A SOUND SECOND OPINION…
The
idea of using traditional statistics as a broad comparison measure is
controversial (at best). If the idea of
a definitive test for "statistically significant differences" is implied,
the metrics fail on several fronts as aptly discussed below in William Huber's
review of the column "Comparing Map Surfaces (GeoWorld, December,
1999)."
_________________________
The t-Test is Inappropriate
Let's
begin with the easy stuff. The t-test as described in your column is not
usually appropriate.
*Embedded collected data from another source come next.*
/-- The n-field of an mr-byte (30_encoding.md R115). -/
def MrLayout.nField (b : Nat) : MrLayout → Nat
  | .ngr => b / 64
  | .gnr => b / 32 % 4
  | .nrg => b / 64
  | .grn => b % 4
  | .rng => b / 2 % 4
  | .rgn => b % 4

/-- The g-field of an mr-byte (30_encoding.md R115). -/
def MrLayout.gField (b : Nat) : MrLayout → Nat
  | .ngr => b / 32 % 2
  | .gnr => b / 128
  | .nrg => b % 2
  | .grn => b / 128
  | .rng => b % 2
  | .rgn => b / 4 % 2

/-- The r-field of an mr-byte (30_encoding.md R115). -/
def MrLayout.rField (b : Nat) : MrLayout → Nat
  | .ngr => b % 32
  | .gnr => b % 32
  | .nrg => b / 2 % 32
  | .grn => b / 4 % 32
  | .rng => b / 8
  | .rgn => b / 8

/-- How many bytes of instruction an immv of an `n`-bit type takes: 2 for a byte (30_encoding.md R98). -/
def immBytes (n : Nat) : Nat := if n = 8 then 2 else n / 8

/-- The length of the x-bytes and what follows them (30_encoding.md R82). -/
def XMode.bytes : XMode → Nat
  | .i _ _ => 2 | .id1 _ _ _ => 2 | .id3 _ _ _ => 4 | .id4 _ _ _ => 6
  | .b _ => 2 | .bd1 _ _ => 2 | .bd3 _ _ => 4 | .bd4 _ _ => 6
  | .bi _ _ _ => 2 | .bid2 _ _ _ _ => 4 | .bid4 _ _ _ _ => 6

/-- The length of the q-bytes (30_encoding.md R82). -/
def QOp.extraBytes {n : Nat} : QOp n → Nat
  | .reg _ => 0 | .base _ => 0 | .bd2 _ _ => 2 | .mema _ => 4
  | .immMinus1 => 0 | .imm0 => 0 | .imm1 => 0 | .immv _ => immBytes n | .imm2 _ => 2
  | .x m => m.bytes

/-- The length of the m-bytes (30_encoding.md R82). -/
def MOp.extraBytes : MOp → Nat
  | .mmema _ => 4 | .mreg _ => 2 | .x m => m.bytes

/-- The length of the j-bytes (30_encoding.md R82). -/
def JOp.extraBytes : JOp → Nat
  | .jregi _ => 0 | .pcrp _ => 2 | .pcrm _ => 2 | .jmema _ => 4 | .jmemai _ => 4 | .sprmi _ => 2

/-- The number of bytes an instruction occupies (30_encoding.md R82). -/
def Instr.length : Instr → Nat
  | .absd q _ => 2 + q.extraBytes
  | .absf q _ => 2 + q.extraBytes
  | .absl q _ => 2 + q.extraBytes
  | .absw q _ => 2 + q.extraBytes
  | .addcl q _ => 2 + q.extraBytes
  | .addd q _ => 2 + q.extraBytes
  | .addf q _ => 2 + q.extraBytes
  | .addl q _ => 2 + q.extraBytes
  | .addswl q _ => 2 + q.extraBytes
  | .adduwl q _ => 2 + q.extraBytes
  | .addw q _ => 2 + q.extraBytes
  | .andl q _ => 2 + q.extraBytes
  | .andw q _ => 2 + q.extraBytes
  | .call _ j => 2 + j.extraBytes
  | .callb _ => 4
  | .callf _ => 4
  | .cmpd q _ => 2 + q.extraBytes
  | .cmpf q _ => 2 + q.extraBytes
  | .cmpl q _ => 2 + q.extraBytes
  | .cmplb q _ => 2 + q.extraBytes
  | .cmpw q _ => 2 + q.extraBytes
  | .cmpwb q _ => 2 + q.extraBytes
  | .cvtbsl q _ => 2 + q.extraBytes
  | .cvtbsw q _ => 2 + q.extraBytes
  | .cvtbzl q _ => 2 + q.extraBytes
  | .cvtbzw q _ => 2 + q.extraBytes
  | .cvtdf q _ => 2 + q.extraBytes
  | .cvtfd q _ => 2 + q.extraBytes
  | .cvtsld q _ => 2 + q.extraBytes
  | .cvtslf q _ => 2 + q.extraBytes
  | .cvttdsl q _ => 2 + q.extraBytes
  | .cvttdul q _ => 2 + q.extraBytes
  | .cvttfsl q _ => 2 + q.extraBytes
  | .cvttful q _ => 2 + q.extraBytes
  | .cvtuld q _ => 2 + q.extraBytes
  | .cvtulf q _ => 2 + q.extraBytes
  | .cvtwsl q _ => 2 + q.extraBytes
  | .cvtwzl q _ => 2 + q.extraBytes
  | .divd q _ => 2 + q.extraBytes
  | .divf q _ => 2 + q.extraBytes
  | .divrsl q _ => 2 + q.extraBytes
  | .divrslw q _ => 2 + q.extraBytes
  | .divrsw q _ => 2 + q.extraBytes
  | .divrul q _ => 2 + q.extraBytes
  | .divrulw q _ => 2 + q.extraBytes
  | .divruw q _ => 2 + q.extraBytes
  | .divsl q _ => 2 + q.extraBytes
  | .divsw q _ => 2 + q.extraBytes
  | .divul q _ => 2 + q.extraBytes
  | .divuw q _ => 2 + q.extraBytes
  | .enter _ => 2
  | .entersav _ _ => 6
  | .gmov _ _ mo => 2 + mo.extraBytes
  | .gsto _ _ mo => 2 + mo.extraBytes
  | .halt => 2
  | .jump _ j => 2 + j.extraBytes
  | .jumpb _ => 4
  | .jumpf _ => 4
  | .leal q _ => 2 + q.extraBytes
  | .leave _ => 2
  | .leaveres _ _ => 6
  | .movbl q _ => 2 + q.extraBytes
  | .movbw q _ => 2 + q.extraBytes
  | .movd q _ => 2 + q.extraBytes
  | .movf q _ => 2 + q.extraBytes
  | .movflags q => 2 + q.extraBytes
  | .movl q _ => 2 + q.extraBytes
  | .movw q _ => 2 + q.extraBytes
  | .movwl q _ => 2 + q.extraBytes
  | .muld q _ => 2 + q.extraBytes
  | .mulf q _ => 2 + q.extraBytes
  | .mulsl q _ => 2 + q.extraBytes
  | .mulsw q _ => 2 + q.extraBytes
  | .mulswl q _ => 2 + q.extraBytes
  | .mulul q _ => 2 + q.extraBytes
  | .muluw q _ => 2 + q.extraBytes
  | .muluwl q _ => 2 + q.extraBytes
  | .negd q _ => 2 + q.extraBytes
  | .negf q _ => 2 + q.extraBytes
  | .negl q _ => 2 + q.extraBytes
  | .negw q _ => 2 + q.extraBytes
  | .nop => 2
  | .notl q _ => 2 + q.extraBytes
  | .notw q _ => 2 + q.extraBytes
  | .orl q _ => 2 + q.extraBytes
  | .orw q _ => 2 + q.extraBytes
  | .popd q => 2 + q.extraBytes
  | .popf q => 2 + q.extraBytes
  | .popl q => 2 + q.extraBytes
  | .popregs _ => 6
  | .popw q => 2 + q.extraBytes
  | .pushd q => 2 + q.extraBytes
  | .pushf q => 2 + q.extraBytes
  | .pushl q => 2 + q.extraBytes
  | .pushregs _ => 6
  | .pushw q => 2 + q.extraBytes
  | .remsl q _ => 2 + q.extraBytes
  | .remsw q _ => 2 + q.extraBytes
  | .remul q _ => 2 + q.extraBytes
  | .remuw q _ => 2 + q.extraBytes
  | .ret _ => 2
  | .rlil _ _ => 2
  | .rliw _ _ => 2
  | .rll q _ => 2 + q.extraBytes
  | .rlw q _ => 2 + q.extraBytes
  | .rril _ _ => 2
  | .rriw _ _ => 2
  | .rrl q _ => 2 + q.extraBytes
  | .rrw q _ => 2 + q.extraBytes
  | .set0l q _ => 2 + q.extraBytes
  | .set0w q _ => 2 + q.extraBytes
  | .set1l q _ => 2 + q.extraBytes
  | .set1w q _ => 2 + q.extraBytes
  | .slil _ _ => 2
  | .sliw _ _ => 2
  | .sll q _ => 2 + q.extraBytes
  | .slw q _ => 2 + q.extraBytes
  | .sqrtd q _ => 2 + q.extraBytes
  | .sqrtf q _ => 2 + q.extraBytes
  | .srail _ _ => 2
  | .sraiw _ _ => 2
  | .sral q _ => 2 + q.extraBytes
  | .sraw q _ => 2 + q.extraBytes
  | .srlil _ _ => 2
  | .srliw _ _ => 2
  | .srll q _ => 2 + q.extraBytes
  | .srlw q _ => 2 + q.extraBytes
  | .stod q _ => 2 + q.extraBytes
  | .stof q _ => 2 + q.extraBytes
  | .stoflags q => 2 + q.extraBytes
  | .stol q _ => 2 + q.extraBytes
  | .stolb q _ => 2 + q.extraBytes
  | .stolw q _ => 2 + q.extraBytes
  | .stow q _ => 2 + q.extraBytes
  | .stowb q _ => 2 + q.extraBytes
  | .subcl q _ => 2 + q.extraBytes
  | .subd q _ => 2 + q.extraBytes
  | .subf q _ => 2 + q.extraBytes
  | .subl q _ => 2 + q.extraBytes
  | .subswl q _ => 2 + q.extraBytes
  | .subuwl q _ => 2 + q.extraBytes
  | .subw q _ => 2 + q.extraBytes
  | .xorl q _ => 2 + q.extraBytes
  | .xorw q _ => 2 + q.extraBytes

/-! ## Decoding -/

/-- A <0-byte>, which is zero (30_encoding.md R104, R109). -/
def zeroByte (off : Nat) (bs : List Byte) : Except DecodeError Unit := do
  let z ← field 1 off bs
  if z = 0 then return () else .error .reserved

/-- The x2-byte, whose bits 7:5 are zero (30_encoding.md R107, R109). -/
def x2Byte (off : Nat) (bs : List Byte) : Except DecodeError Nat := do
  let x2 ← field 1 off bs
  if x2 / 32 = 0 then return x2 else .error .reserved

/-- The x-bytes at offset `off`, whose x1-byte is `x1`, and the bytes after them (30_encoding.md R105 to R107). -/
def decodeX (off x1 : Nat) (bs : List Byte) : Except DecodeError XMode :=
  if x1Reserved x1 then .error .reserved
  else if x1 / 32 % 2 = 0 then
    match x1 / 64 with
    | 0 => do
      zeroByte (off + 1) bs
      return .i (scaleOf (x1 / 8)) (regOf x1)
    | 1 => do
      let d ← field 1 (off + 1) bs
      return .id1 (scaleOf (x1 / 8)) (regOf x1) (BitVec.ofNat 8 d)
    | 2 => do
      let d ← field 3 (off + 1) bs
      return .id3 (scaleOf (x1 / 8)) (regOf x1) (BitVec.ofNat 24 d)
    | _ => do
      zeroByte (off + 1) bs
      let d ← field 4 (off + 2) bs
      return .id4 (scaleOf (x1 / 8)) (regOf x1) (BitVec.ofNat 32 d)
  else if x1 / 16 % 2 = 0 then
    match x1 / 64 with
    | 0 => do
      zeroByte (off + 1) bs
      return .b (regOf x1)
    | 1 => do
      let d ← field 1 (off + 1) bs
      return .bd1 (regOf x1) (BitVec.ofNat 8 d)
    | 2 => do
      let d ← field 3 (off + 1) bs
      return .bd3 (regOf x1) (BitVec.ofNat 24 d)
    | _ => do
      zeroByte (off + 1) bs
      let d ← field 4 (off + 2) bs
      return .bd4 (regOf x1) (BitVec.ofNat 32 d)
  else do
    let x2 ← x2Byte (off + 1) bs
    match x1 / 64 with
    | 0 => return .bi (regOf x1) (scaleOf (x2 / 8)) (regOf x2)
    | 2 =>
      let d ← field 2 (off + 2) bs
      return .bid2 (regOf x1) (scaleOf (x2 / 8)) (regOf x2) (BitVec.ofNat 16 d)
    | _ =>
      let d ← field 4 (off + 2) bs
      return .bid4 (regOf x1) (scaleOf (x2 / 8)) (regOf x2) (BitVec.ofNat 32 d)

/-- An immediate that is read, then refused where the specifier wants an address (30_encoding.md R97). -/
def immFor {n : Nat} (spec : QSpec) (q : QOp n) : Except DecodeError (QOp n) :=
  if spec = .address then .error .reserved else .ok q

/-- The q-operand of a type with `n`-bit immediates, from the q-field of the second byte (30_encoding.md R87 to R99). -/
def decodeQ (n : Nat) (spec : QSpec) (bs : List Byte) (b1 : Nat) : Except DecodeError (QOp n) :=
  match b1 / 64 with
  | 0 => return .reg (regOf (b1 / 8))
  | 1 => return .base (regOf (b1 / 8))
  | 2 => do
    let d ← field 2 2 bs
    return .bd2 (regOf (b1 / 8)) (BitVec.ofNat 16 d)
  | _ =>
    match b1 / 8 % 8 with
    | 0 => do
      let a ← field 4 2 bs
      return .mema (BitVec.ofNat 32 a)
    | 1 => immFor spec .immMinus1
    | 2 => immFor spec .imm0
    | 3 => immFor spec .imm1
    | 4 => do
      let v ← field (immBytes n) 2 bs
      if v < 2 ^ n then immFor spec (.immv (BitVec.ofNat n v)) else .error .reserved
    | 5 =>
      if spec = .value then .error .reserved
      else do
        let h ← field 2 2 bs
        immFor spec (.imm2 (BitVec.ofNat 16 h))
    | 6 => .error .reserved
    | _ => do
      let x1 ← field 1 2 bs
      let m ← decodeX 2 x1 bs
      return .x m

/-- The qr format (30_encoding.md R85). -/
def decodeQR (n : Nat) (spec : QSpec) (bs : List Byte) (b1 : Nat) (mk : QOp n → Reg → Instr) :
    Except DecodeError Instr := do
  let q ← decodeQ n spec bs b1
  return mk q (regOf b1)

/-- The qc format, whose condition number is `high` plus the c-field (30_encoding.md R112). -/
def decodeQC (n high : Nat) (bs : List Byte) (b1 : Nat) (mk : QOp n → Cond → Instr) :
    Except DecodeError Instr :=
  match Cond.ofNumber (high + b1 % 8) with
  | none => .error .reserved
  | some c => do
    let q ← decodeQ n .address bs b1
    return mk q c

/-- The qo format, whose r-field is 000 (30_encoding.md R113). -/
def decodeQO (n : Nat) (spec : QSpec) (bs : List Byte) (b1 : Nat) (mk : QOp n → Instr) :
    Except DecodeError Instr :=
  if b1 % 8 = 0 then do
    let q ← decodeQ n spec bs b1
    return mk q
  else .error .reserved

/-- The ir format (30_encoding.md R114). -/
def decodeIR (b1 : Nat) (mk : Fin 32 → Reg → Instr) : Except DecodeError Instr :=
  return mk (Fin.ofNat 32 (b1 / 8)) (regOf b1)

/-- The m-operand after an mr-byte with g-field `g` (30_encoding.md R116 to R118). -/
def decodeM (p : Params) (bs : List Byte) (g : Nat) (n : SizeCode) : Except DecodeError MOp :=
  if g = 0 then do
    let a ← field 4 2 bs
    return .mmema (BitVec.ofNat 32 a)
  else do
    let x1 ← field 1 2 bs
    if x1 = p.mregX1.toNat then
      let x2 ← x2Byte 3 bs
      if (GReg.ofNumber x2).groupFits n then return .mreg (GReg.ofNumber x2) else .error .reserved
    else
      let m ← decodeX 2 x1 bs
      return .x m

/-- The mr format (30_encoding.md R115); a register group that does not fit is refused (R133 (k)). -/
def decodeMR (p : Params) (bs : List Byte) (b1 : Nat) (mk : SizeCode → GReg → MOp → Instr) :
    Except DecodeError Instr :=
  if (GReg.ofNumber (p.mrLayout.rField b1)).groupFits (Fin.ofNat 4 (p.mrLayout.nField b1)) then do
    let m ← decodeM p bs (p.mrLayout.gField b1) (Fin.ofNat 4 (p.mrLayout.nField b1))
    return mk (Fin.ofNat 4 (p.mrLayout.nField b1)) (GReg.ofNumber (p.mrLayout.rField b1)) m
  else .error .reserved

/-- The j-operand, from the j-field of the second byte (30_encoding.md R122 to R126). -/
def decodeJ (bs : List Byte) (b1 : Nat) : Except DecodeError JOp :=
  if b1 % 16 < 8 then return .jregi (regOf b1)
  else
    match b1 % 16 with
    | 8 => do
      let d ← field 2 2 bs
      return .pcrp (BitVec.ofNat 16 d)
    | 9 => do
      let d ← field 2 2 bs
      return .pcrm (BitVec.ofNat 16 d)
    | 10 => do
      let a ← field 4 2 bs
      return .jmema (BitVec.ofNat 32 a)
    | 11 => do
      let a ← field 4 2 bs
      return .jmemai (BitVec.ofNat 32 a)
    | 12 => do
      let d ← field 2 2 bs
      return .sprmi (BitVec.ofNat 16 d)
    | _ => .error .reserved

/-- The ij format (30_encoding.md R120). -/
def decodeIJ (bs : List Byte) (b1 : Nat) (mk : Cond → JOp → Instr) : Except DecodeError Instr :=
  match Cond.ofNumber (b1 / 16) with
  | none => .error .reserved
  | some c => do
    let j ← decodeJ bs b1
    return mk c j

/-- The a3 format; the second byte is the low byte of the offset (30_encoding.md R127). -/
def decodeA3 (bs : List Byte) (b1 : Nat) (mk : BitVec 24 → Instr) : Except DecodeError Instr := do
  let h ← field 2 2 bs
  return mk (BitVec.ofNat 24 (b1 + 256 * h))

/-- The b1 format (30_encoding.md R128). -/
def decodeB1 (b1 : Nat) (mk : Byte → Instr) : Except DecodeError Instr :=
  return mk (BitVec.ofNat 8 b1)

/-- The b14 format (30_encoding.md R129). -/
def decodeB14 (bs : List Byte) (b1 : Nat) (mk : Byte → Long → Instr) : Except DecodeError Instr := do
  let k ← field 4 2 bs
  return mk (BitVec.ofNat 8 b1) (BitVec.ofNat 32 k)

/-- The n0 format, whose second byte is zero (30_encoding.md R130). -/
def decodeN0 (b1 : Nat) (i : Instr) : Except DecodeError Instr :=
  if b1 = 0 then return i else .error .reserved

/-- The n04 format, whose second byte is zero (30_encoding.md R130). -/
def decodeN04 (bs : List Byte) (b1 : Nat) (mk : Long → Instr) : Except DecodeError Instr :=
  if b1 = 0 then do
    let k ← field 4 2 bs
    return mk (BitVec.ofNat 32 k)
  else .error .reserved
To relate the t-statistic to a p-value you need to
verify many preconditions, almost none of which hold for maps generally:
Second, in the rare event these conditions do hold, your readers should consider using a pairwise comparison test because it will be much more incisive. Your Table 1 shows computations for an unpaired comparison, which is inferior in its ability to identify real differences. You are allowed to construct any pairing you want for a t-test; the only requirement is that you have the same quantity of numbers in each sample. However, the pairing must be made independently of the data values themselves. For example, a random pairing will do, but pairing the ordered results will not. A pairing based on other information, such as a common X,Y location, is also ok. An extension of this idea is to pair data based on proximity when there is not a common set of sample locations. GISes make such operations easy to do. (And please--this is a nitpick--avoid reporting Excel's P-values when they're so ridiculously low. Whenever an Excel P-value is less than about 10^-6 it is unlikely to be more than a crude approximation. Consider replacing those P-values with something like "<0.0001%".)
Because
mapped data usually exhibit strong spatial dependence, the closest your can
come to a correct statistical test would have to be a geostatistical one: a
block-kriged mean of the map area, together with the kriging standard
deviation, are the statistics you are looking for. The kriging algorithms
will not give you degrees of freedom, but there are ways to approximate them
for use in a modified t-test. You could also eschew the t-test altogether
and conclude that the block-kriged mean M of the map differences, having
kriging standard deviation of S, is significantly different from zero whenever
|M| > Z*S and Z, as usual, is defined relative to the standard normal
distribution by Prob(x > Z or x < -Z) = 5% or 1% or whatever significance
level you want. This would be the geostatistical analog of the
paired-comparison t-test. It copes with deviations from the first assumption
above (data independence) but does not help you with deviations from the second
and third (changes in distribution over space and departures from normal
distribution).
For
those looking for something quick and dirty (speed and simplicity are helpful
when you’re exploring data), you might try these steps:
a)
Sample
your map data based on a grid whose spacing is large enough to limit possible
spatial correlation among data.
b)
View
a scatterplot of the map data at the sample points.
c)
If
the scatterplot looks like a horizontal elliptical cloud, construct the
box-and-whisker plot of the point-by-point differences in the data.
d)
If
the box in that plot does not overlap zero, conclude there is a significant
difference (assuming there are ten or more sample points).
e)
If
the median in the box is large enough to be of concern, conclude that the
difference is meaningful.
This prescription assumes that your map data are NOT derived from other data by
an interpolation algorithm (such as contouring, kriging, resampling, splining,
etc.). (If they are, you will usually be better off comparing original
data to original data, not mapped data to mapped data.) It does cope with deviations from
assumptions (1) and (3) above, but not (2)—identical distributions. The way
you deal with (2) is to map the differences between the two data sets.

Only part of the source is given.